◆ **Exercise aim**:
Could you find each line of the data below that contains the word "decoder" and copy those lines?

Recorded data

-- ==== Sys2Proof/Decode.lean ====
section
/-! DEFINITION. The decoder, total on any bytes, and the encoder (02_encoding Tables 2.1, 2.2, 2.5; R45 to R60).
The decoder accepts exactly the words that the sub-maps assign; operand codes are judged at issue (Instr.wf and the
thread's register view). -/

namespace Sys2Proof

/-- Register-register format (Table 2.1). -/
structure FmtRR where
  f : BitVec 6
  n : Bool
  p : BitVec 3
  b : BitVec 5
  a : BitVec 5
  d : BitVec 5
  deriving DecidableEq, Repr

/-- The fields of a word of the RR format. -/
def FmtRR.parse (w : BitVec 32) : FmtRR :=
  { f := w.extractLsb' 26 6
    n := w.getLsbD 25
    p := w.extractLsb' 22 3
    b := w.extractLsb' 17 5
    a := w.extractLsb' 12 5
    d := w.extractLsb' 7 5 }

/-- A word of major `m` in the RR format. -/
def FmtRR.pack (m : BitVec 6) (x : FmtRR) : BitVec 32 :=
  x.f ++ BitVec.ofBool x.n ++ x.p ++ x.b ++ x.a ++ x.d ++ m ++ 1#1

/-- Register-immediate format, and MI, which has the same places (Table 2.1). -/
structure FmtRI where
  i : BitVec 12
  f3 : BitVec 3
  a : BitVec 5
  d : BitVec 5
  deriving DecidableEq, Repr

/-- The fields of a word of the RI format. -/
def FmtRI.parse (w : BitVec 32) : FmtRI :=
  { i := w.extractLsb' 20 12
    f3 := w.extractLsb' 17 3
    a := w.extractLsb' 12 5
    d := w.extractLsb' 7 5 }

/-- A word of major `m` in the RI format. -/
def FmtRI.pack (m : BitVec 6) (x : FmtRI) : BitVec 32 :=
  x.i ++ x.f3 ++ x.a ++ x.d ++ m ++ 1#1

/-- High-immediate format (Table 2.1). -/
structure FmtRH where
  i : BitVec 20
  d : BitVec 5
  deriving DecidableEq, Repr

/-- The fields of a word of the RH format. -/
def FmtRH.parse (w : BitVec 32) : FmtRH :=
  { i := w.extractLsb' 12 20
    d := w.extractLsb' 7 5 }

/-- A word of major `m` in the RH format. -/
def FmtRH.pack (m : BitVec 6) (x : FmtRH) : BitVec 32 :=
  x.i ++ x.d ++ m ++ 1#1

/-- Compare-branch format (Table 2.1). -/
structure FmtBC where
  o : BitVec 10
  cc : BitVec 3
  h : BitVec 2
  b : BitVec 5
  a : BitVec 5
  deriving DecidableEq, Repr

/-- The fields of a word of the BC format. -/
def FmtBC.parse (w : BitVec 32) : FmtBC :=
  { o := w.extractLsb' 22 10
    cc := w.extractLsb' 19 3
    h := w.extractLsb' 17 2
    b := w.extractLsb' 12 5
    a := w.extractLsb' 7 5 }

/-- A word of major `m` in the BC format. -/
def FmtBC.pack (m : BitVec 6) (x : FmtBC) : BitVec 32 :=
  x.o ++ x.cc ++ x.h ++ x.b ++ x.a ++ m ++ 1#1

/-- Zero-branch format (Table 2.1). -/
structure FmtBZ where
  o : BitVec 15
  cc : BitVec 3
  h : BitVec 2
  a : BitVec 5
  deriving DecidableEq, Repr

◆ **Reply**:
/-! DEFINITION. The decoder, total on any bytes, and the encoder (02_encoding Tables 2.1, 2.2, 2.5; R45 to R60).
The decoder accepts exactly the words that the sub-maps assign; operand codes are judged at issue (Instr.wf and the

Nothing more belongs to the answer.